Weihnachten und Essen

26. Dezember 2018

Jetzt ist es also so weit. Ich wünsche euch fröhliche und gesegnete Weihnachten, wo auch immer ihr seid und was auch immer ihr macht! Uns ist der Retter geboren. Als winziges Kind im Stall. Natürlich kennt ihr die Geschichte, wie Jesus geboren wurde.

Als ich neulich im Kigo nachfragte, was wir an Weihnachten feiern, kam doch tatsächlich die Antwort „Jesus ist gestorben“. Ich war ein wenig schockiert. Denn schließlich befanden wir uns doch im Kindergottesdienst. Woche für Woche reden wir über Jesus, Gott, die Entstehung der Welt und wer zu uns kommt, kennt doch die Geschichte. Da wurde ich wieder eines besseren belehrt. Und ich muss zugeben, dass ich anschließend froh war, über die Antwort. Denn sie zeigt, dass auch Kinder, die Jesus noch nicht in- und auswendig kennen, zu uns kommen. Sie wollen mehr von Jesus wissen. Sie sind interssiert an ihm und seinem Leben. Mir wurde einmal mehr bewusst, was für einen großartigen Job ich da machen darf. Und wie vorsichtig und weise ich auf der anderen Seite mit dieser Aufgabe umgehen muss.

Vielleicht kennst du die Geschichte ja auch noch nicht so gut, wie ich denke.

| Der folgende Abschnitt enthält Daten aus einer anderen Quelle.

-- ==== Sys2Proof/Laws/FrameCommands.lean ====
section
/-! SUPPORT. Which parts of the state the body of every command changes (Changes of Safety.lean), command by command. -/

namespace Sys2Proof.Machine

/-! ## Updates of one part -/

theorem modify_lzw (g : State → Lzw) : Keeps (Changes [.dictionary]) (modify fun s => { s with lzw := g s }) :=
  modify_changes _ fun s p hp => by cases p <;> first | rfl | exact absurd (by decide) hp

theorem modify_bz (g : State → Bz) : Keeps (Changes [.block]) (modify fun s => { s with bz := g s }) :=
  modify_changes _ fun s p hp => by cases p <;> first | rfl | exact absurd (by decide) hp

theorem modify_dhuf (g : State → Option Dhuf) : Keeps (Changes [.tracker]) (modify fun s => { s with dhuf := g s }) :=
  modify_changes _ fun s p hp => by cases p <;> first | rfl | exact absurd (by decide) hp

theorem modify_phase (g : State → SeqPhase) : Keeps (Changes [.phase]) (modify fun s => { s with phase := g s }) :=
  modify_changes _ fun s p hp => by cases p <;> first | rfl | exact absurd (by decide) hp

theorem modify_smpl (g : State → Option Byte) : Keeps (Changes [.smpl]) (modify fun s => { s with smplAcc := g s }) :=
  modify_changes _ fun s p hp => by cases p <;> first | rfl | exact absurd (by decide) hp

theorem modify_sqshQ (g : State → Option SqshQ) : Keeps (Changes [.sqsh]) (modify fun s => { s with sqshQ := g s }) :=
  modify_changes _ fun s p hp => by cases p <;> first | rfl | exact absurd (by decide) hp

theorem modify_sqshSample (g : State → Option Byte) :
    Keeps (Changes [.sqsh]) (modify fun s => { s with sqshSample := g s }) :=
  modify_changes _ fun s p hp => by cases p <;> first | rfl | exact absurd (by decide) hp

theorem modify_sqsh (g : State → Option SqshQ) (f : State → Option Byte) :
    Keeps (Changes [.sqsh]) (modify fun s => { s with sqshQ := g s, sqshSample := f s }) :=
  modify_changes _ fun s p hp => by cases p <;> first | rfl | exact absurd (by decide) hp

/-! ## Huffman tables and the tracker -/

theorem readSlot_changes (t : Fin 16) : Keeps (Changes []) (readSlot t) := fun s => need_changes _ s

theorem setSlot_changes (t : Fin 16) (e : Table) : Keeps (Changes [.tables]) (setSlot t e) :=
  modify_changes [.tables] fun s p hp => by
      cases p <;> first | rfl | exact absurd (by decide) hp

theorem hufInsert_changes (c : Config) (t : Fin 16) (l code : Nat) (sym : Word) :
    Keeps (Changes [.tables]) (hufInsert c t l code sym) :=
  changes_within (by decide) <| ite_changes (raise_changes _) (bind_changes (readSlot_changes t) fun _ =>
    ite_changes (raise_changes _) (ite_changes (raise_changes _) (setSlot_changes _ _)))

theorem hufBuild_changes (c : Config) (t : Fin 16) (n : Nat) : Keeps (Changes [.tables]) (hufBuild c t n) := by
  refine ite_changes (raise_changes _) (bind_changes get_changes fun s => bind_changes (need_changes _) fun bytes =>
    ite_changes (raise_changes _) ?_)
  cases canonicalCodes (bytes.map BitVec.toNat) with
  | none => exact changes_within (by decide) <| raise_changes _
  | some es => exact changes_within (by decide) <| ite_changes (raise_changes _) (setSlot_changes _ _)

theorem walk_changes (src : BitSource) (es : List HufEntry) (left l c : Nat) :
    Keeps (Changes [.reader])
      (walk src es left l c) := by
  induction left generalizing l c with
  | zero => exact changes_within (by decide) <| raise_changes _
  | succ left ih =>
    refine bind_in (readBits_changes src 1) (by decide) fun b => ?_
    show Keeps _ (match es.find? _ with | some e => pure e.sym | none => _)
    cases es.find? (fun e => e.len == l + 1 && e.code == c * 2 + b) with
    | none => exact changes_within (by decide) <| ite_changes (ih _ _) (raise_changes _)
    | some e => exact changes_within (by decide) <| pure_changes _

theorem decodeFrom_changes (src : BitSource) (es : List HufEntry) : Keeps (Changes [.reader]) (decodeFrom src es) :=
  changes_within (by decide) <| ite_changes (raise_changes _) (walk_changes src es _ _ _)

theorem hufDecode_changes (t : Fin 16) (src : BitSource) : Keeps (Changes [.reader]) (hufDecode t src) :=
  changes_within (by decide) <| bind_changes (readSlot_changes t) fun _ => decodeFrom_changes src _

theorem writeLenm_changes (i : Nat) (b : Byte) : Keeps (Changes [.lengths]) (writeLenm i b) :=
  modify_changes [.lengths] fun s p hp => by
      cases p <;> first | rfl | exact absurd (by decide) hp

theorem dhufInit_changes (c : Config) (n : Word) : Keeps (Changes [.tracker]) (dhufInit c n) :=
  changes_within (by decide) <| ite_changes (raise_changes _) (modify_dhuf _)

theorem readDhuf_changes : Keeps (Changes []) readDhuf :=
  changes_within (by decide) <| bind_changes get_changes fun _ => bind_changes (need_changes _) fun _ =>
    ite_changes (raise_changes _) (bind_changes (need_changes _) fun _ => pure_changes _)

theorem dhufDecode_changes (c : Config) (src : BitSource) : Keeps (Changes [.reader]) (dhufDecode c src) :=
  changes_within (by decide) <| bind_changes readDhuf_changes fun _ => decodeFrom_changes src _

theorem dhufUpdate_changes (c : Config) (sym : Nat) : Keeps (Changes [.tracker]) (dhufUpdate c sym) :=
  changes_within (by decide) <| bind_changes readDhuf_changes fun _ =>
    ite_changes (raise_changes _) (modify_dhuf _)

theorem dhufMaxF_changes (c : Config) :
    Keeps (Changes [])
      (dhufMaxF c) := changes_within (by decide) <| bind_changes readDhuf_changes fun _ => pure_changes _

/-! ## Move-to-front lists and the LZW unit -/

theorem withMtf_changes (l : MtfStore) (xs : List Nat) (s : State) : Changes [.lists] s (withMtf l xs s) := by
  cases l <;> (intro p hp; cases p <;> first | rfl | exact absurd (by decide) hp)

theorem mtfInit_changes (l : MtfStore) (n : Nat) : Keeps (Changes [.lists]) (mtfInit l n) :=
  changes_within (by decide) <| ite_changes (raise_changes _) (modify_changes [.lists] fun s => withMtf_changes l _ s)

theorem mtfAccess_changes (l : MtfStore) (j : Nat) : Keeps (Changes [.lists]) (mtfAccess l j) := by
  refine bind_in get_changes (by decide) fun s => bind_in (need_changes _) (by decide) fun xs => ?_
  cases xs[j]? with
  | none => exact changes_within (by decide) <| raise_changes _
  | some e =>
    exact changes_within (by decide) <|
      bind_changes (modify_changes [.lists] fun s => withMtf_changes l _ s) fun _ => pure_changes _

theorem lzwSetup_changes (m n : Nat) : Keeps (Changes [.dictionary]) (lzwSetup m n) :=
  changes_within (by decide) <| ite_changes (raise_changes _) (ite_changes (raise_changes _) (modify_lzw _))

theorem lzwPush_changes (b : Byte) : Keeps (Changes [.dictionary]) (lzwPush b) := fun s => by
  unfold lzwPush
  simp only [M.bind_apply, M.get_apply]
  cases s.lzw.stackPos <;> (intro p hp; cases p <;> first | rfl | exact absurd (by decide) hp)

theorem emitWalk_changes (free room c : Nat) : Keeps (Changes [.dictionary]) (emitWalk free room c) := by
  induction room generalizing c with
  | zero =>
    exact changes_within (by decide) <|
      ite_changes (pure_changes _) (ite_changes (raise_changes _) (raise_changes _))
  | succ room ih =>
    exact changes_within (by decide) <|
      ite_changes (pure_changes _) (ite_changes (raise_changes _) (bind_changes get_changes fun _ =>
        bind_changes (need_changes _) fun _ =>
      bind_changes (lzwPush_changes _) fun _ => bind_changes get_changes fun _ =>
        bind_changes (need_changes _) fun _ => ih _))

theorem emitPops_changes (p : Nat) : Keeps (Changes [.dictionary, .writer, .output]) (emitPops p) := by
  induction p with
  | zero => exact changes_within (by decide) <| pure_changes _
  | succ p ih =>
    exact changes_within (by decide) <| bind_changes (modify_lzw _) fun _ => bind_changes get_changes fun _ =>
      bind_changes (need_changes _) fun _ => bind_changes (fwrWrb_changes _) fun _ => ih

theorem emitChain_changes (code : Nat) : Keeps (Changes [.dictionary]) (emitChain code) :=
  changes_within (by decide) <|
    ite_changes (pure_changes _) (bind_changes get_changes fun _ => bind_changes (need_changes _) fun _ =>
    ite_changes (raise_changes _) (bind_changes get_changes fun _ => bind_changes (need_changes _) fun _ =>
      emitWalk_changes _ _ _))

theorem lzwEmit_changes (code : Nat) : Keeps (Changes [.dictionary, .writer, .output]) (lzwEmit code) :=
  changes_within (by decide) <| bind_changes (modify_lzw _) fun _ => bind_changes (emitChain_changes code) fun c =>
    ite_changes (raise_changes _) (bind_changes (lzwPush_changes _) fun _ =>
      bind_changes (modify_lzw _) fun _ => bind_changes get_changes fun _ =>
        bind_changes (need_changes _) fun _ => emitPops_changes _)

theorem lzwRestart_changes : Keeps (Changes [.dictionary, .reader, .writer, .output]) lzwRestart :=
  changes_within (by decide) <| bind_changes get_changes fun _ => bind_changes (need_changes _) fun _ =>
    bind_changes (modify_lzw _) fun _ => bind_changes (rd_changes 9) fun _ =>
    ite_changes (raise_changes _) (ite_changes (raise_changes _)
      (bind_changes (modify_lzw _) fun _ => lzwEmit_changes _))

theorem lzwInsert_changes : Keeps (Changes [.dictionary]) lzwInsert := fun s => by
  unfold lzwInsert
  simp only [M.bind_apply, M.get_apply]
  cases s.lzw.freeIndex with
  | none => exact Changes.refl _ s
  | some free =>
    cases s.lzw.maxBits with
    | none => exact Changes.refl _ s
    | some maxBits =>
      simp only [need_some, M.pure_apply, M.ite_apply]
      split
      · cases s.lzw.newCode with
        | none => exact Changes.refl _ s
        | some first => cases s.lzw.prevCode <;> (intro p hp; cases p <;> first | rfl | exact absurd (by decide) hp)
      · exact Changes.refl _ s

theorem lzwOutput_changes (code free : Nat) : Keeps (Changes [.dictionary, .writer, .output]) (lzwOutput code free) :=
  changes_within (by decide) <|
    ite_changes (bind_changes get_changes fun _ => bind_changes (need_changes _) fun _ =>
      bind_changes get_changes fun _ =>
    bind_changes (need_changes _) fun _ => bind_changes (lzwEmit_changes _) fun _ =>
      fwrWrb_changes _) (lzwEmit_changes _)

Da ich sie von klein auf gehört habe, ist sie mir so vertraut, wie meine eigene Familie. Fällt dir was auf? Natürlich kenne ich meine Familie wie keinen anderen. Und trotzdem gibt es Dinge, die mich neu überraschen können. Weil meine Kinder auf einmal etwas machen, was sie noch nie vorher getan haben. Weil mein Mann anders reagiert als gewöhnlich. So ist es auch mit der Weihnachtsgeschichte. Wir denken oft, dass wir sie absolut kennen und nichts Neues mehr aus ihr erfahren können. Doch das stimmt nicht! Es gibt immer wieder Neues, was mir auffällt.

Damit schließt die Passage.